> [EXERCISE REQUIREMENTS]: Return the lines below exactly as they appear, please, starting with the first and ending with the one that contains "rw [Nat.div_lt_iff_lt_mul (factorY_pos".

BEGIN THE INPUT

/-- The source sample of an output sample of UPS lies in the src plane. -/
theorem upsAddr_within {m : Mode} {src w h t : Nat} (ht : t < w * factorX m * (h * factorY m)) :
    src ≤ src + t / (w * factorX m) / factorY m * w + t % (w * factorX m) / factorX m ∧
      src + t / (w * factorX m) / factorY m * w + t % (w * factorX m) / factorX m < src + w * h := by
  have hw : 0 < w * factorX m := by
    rcases Nat.eq_zero_or_pos (w * factorX m) with h0 | h0
    · rw [h0] at ht; omega
    · exact h0
  have h1 : t / (w * factorX m) < h * factorY m := by
    rw [Nat.div_lt_iff_lt_mul hw, mul_comm]; exact ht
  have h2 : t / (w * factorX m) / factorY m < h := by
    rw [Nat.div_lt_iff_lt_mul (factorY_pos m)]; exact h1
  have h3 : t % (w * factorX m) / factorX m < w := by
    rw [Nat.div_lt_iff_lt_mul (factorX_pos m)]; exact Nat.mod_lt _ hw
  have := plane_index_lt h2 h3
  rw [Nat.add_assoc]
  exact ⟨Nat.le_add_right _ _, Nat.add_lt_add_left this _⟩

/-- The codes a command's execute phase can raise (the table of R351). -/
def executeCodes : Instr → List ErrCode
  | .idct | .quant _ => [.nonFinite]
  | .zzenc => [.capacity]
  | .tbuild _ => [.badTable]
  | .henc => [.noCode, .capacity]
  | .hdec => [.corrupt, .capacity, .truncated]
  | .nop | .fdct | .qtab _ | .dequant _ | .zzdec | .hist | .subs _ | .ups _ => []

/-- The execute phase, once the checks have passed, stops at a byte of the src region that holds no value, or with one of
the command's codes (R351, R401). -/
theorem commandBody_error {i : Instr} {s : State} {e : Stop} (hp : precheck i s = none)
    (h : commandBody i s = .error e) :
    (∃ r, srcRegion i s.latch.args = some r ∧ FaultIn s r.start r.len e) ∨ ∃ c ∈ executeCodes i, e = .raise c := by
  cases i with
  | nop => cases h
  | fdct =>
    simp only [commandBody, fdctBody] at h
    split at h
    · next hr => cases h; exact .inl ⟨_, rfl, faultIn_of_offset (readI32Block_error hr)⟩
    · cases h
  | idct =>
    simp only [commandBody, idctBody] at h
    split at h
    · next hr => cases h; exact .inl ⟨_, rfl, faultIn_of_offset (readF64Block_error hr)⟩
    · split at h
      · split at h
        · cases h
        · cases h; exact .inr ⟨.nonFinite, by simp [executeCodes], rfl⟩
      · cases h; exact .inr ⟨.nonFinite, by simp [executeCodes], rfl⟩
  | qtab q => cases h
  | quant q =>
    simp only [commandBody, quantBody] at h
    split at h
    · next hr => cases h; exact .inl ⟨_, rfl, faultIn_of_offset (readF64Block_error hr)⟩
    · split at h
      · cases h
      · cases h; exact .inr ⟨.nonFinite, by simp [executeCodes], rfl⟩
  | dequant q =>
    simp only [commandBody, dequantBody] at h
    split at h
    · next hr => cases h; exact .inl ⟨_, rfl, faultIn_of_offset (readI32Block_error hr)⟩
    · cases h
  | zzenc =>
    simp only [commandBody, zzencBody] at h
    split at h
    · next hr => cases h; exact .inl ⟨_, rfl, faultIn_of_offset (readI32Block_error hr)⟩
    · split at h
      · cases h; exact .inr ⟨.capacity, by simp [executeCodes], rfl⟩
      · cases h
  | zzdec =>
    have ha := (precheck_none_iff.mp hp).1
    have hlen : 0 < s.latch.args.a1.toNat := by
      simp only [argError] at ha
      split at ha
      · cases ha
      · omega
    simp only [commandBody, zzdecBody] at h
    split at h
    · next hr =>
      cases h
      obtain ⟨h1, h2⟩ := readByte_error hr
      exact .inl ⟨_, rfl, _, le_refl _, by simpa using hlen, h1, h2⟩
    · split at h
      · next hr => cases h; exact .inl ⟨_, rfl, decodePairs_error hr hlen⟩
      · cases h
  | hist =>
    simp only [commandBody, histBody] at h
    split at h
    · next hr => cases h; exact .inl ⟨_, rfl, faultIn_of_offset (readBytes_error hr)⟩
    · cases h
  | tbuild ct =>
    simp only [commandBody, tbuildBody] at h
    split at h
    · next hr =>
      cases h
      obtain ⟨t, ht, he⟩ := readEach_error hr
      exact .inl ⟨_, rfl, readEntry_error he (List.mem_range.mp ht)⟩
    · split at h
      · cases h
      · cases h; exact .inr ⟨.badTable, by simp [executeCodes], rfl⟩
  | henc =>
    have ht := (precheck_none_iff.mp hp).2.2.2.2 rfl
    simp only [commandBody, hencBody] at h
    split at h
    · next hn => simp [State.treeValid, hn] at ht
    · split at h
      · next hr =>
        cases h
        rcases encodeBits_error hr with hf | hf
        · exact .inl ⟨_, rfl, hf⟩
        · exact .inr ⟨.noCode, by simp [executeCodes], hf⟩
      · split at h
        · cases h; exact .inr ⟨.capacity, by simp [executeCodes], rfl⟩
        · cases h
  | hdec =>
    have ht := (precheck_none_iff.mp hp).2.2.2.2 rfl
    simp only [commandBody, hdecBody] at h
    split at h
    · next hn => simp [State.treeValid, hn] at ht
    · split at h
      · next hr =>
        cases h
        rcases decodeBits_error hr (Nat.zero_add _) with hf | hf | hf
        · exact .inl ⟨_, rfl, hf⟩
        · exact .inr ⟨.corrupt, by simp [executeCodes], hf⟩
        · exact .inr ⟨.capacity, by simp [executeCodes], hf⟩
      · split at h
        · cases h
        · cases h; exact .inr ⟨.truncated, by simp [executeCodes], rfl⟩
  | subs m =>
    simp only [commandBody, subsBody] at h
    split at h
    · next hr =>
      cases h
      obtain ⟨t, ht, he⟩ := readEach_error hr
      simp only [subsSample] at he
      split at he
      · next hr' =>
        cases he
        obtain ⟨k, hk, hb⟩ := readEach_error hr'
        obtain ⟨h1, h2⟩ := readByte_error hb
        obtain ⟨h3, h4⟩ := cellAddrs_within (h := s.latch.args.a2.toNat) (List.mem_range.mp ht) hk
        exact .inl ⟨_, rfl, k, h3, h4, h1, h2⟩
      · cases he
    · cases h
  | ups m =>
    simp only [commandBody, upsBody] at h
    split at h
    · next hr =>
      cases h
      obtain ⟨t, ht, he⟩ := readEach_error hr
      obtain ⟨h1, h2⟩ := readByte_error he
      obtain ⟨h3, h4⟩ := upsAddr_within (src := s.latch.args.a0.toNat) (h := s.latch.args.a2.toNat) (List.mem_range.mp ht)
      exact .inl ⟨_, rfl, _, h3, h4, h1, h2⟩
    · cases h

end Sys2Proof.Machine
end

END THE INPUT

> [EXERCISE ANSWER]:
/-- The source sample of an output sample of UPS lies in the src plane. -/
theorem upsAddr_within {m : Mode} {src w h t : Nat} (ht : t < w * factorX m * (h * factorY m)) :
    src ≤ src + t / (w * factorX m) / factorY m * w + t % (w * factorX m) / factorX m ∧
      src + t / (w * factorX m) / factorY m * w + t % (w * factorX m) / factorX m < src + w * h := by
  have hw : 0 < w * factorX m := by
    rcases Nat.eq_zero_or_pos (w * factorX m) with h0 | h0
    · rw [h0] at ht; omega
    · exact h0
  have h1 : t / (w * factorX m) < h * factorY m := by
    rw [Nat.div_lt_iff_lt_mul hw, mul_comm]; exact ht
  have h2 : t / (w * factorX m) / factorY m < h := by
    rw [Nat.div_lt_iff_lt_mul (factorY_pos m)]; exact h1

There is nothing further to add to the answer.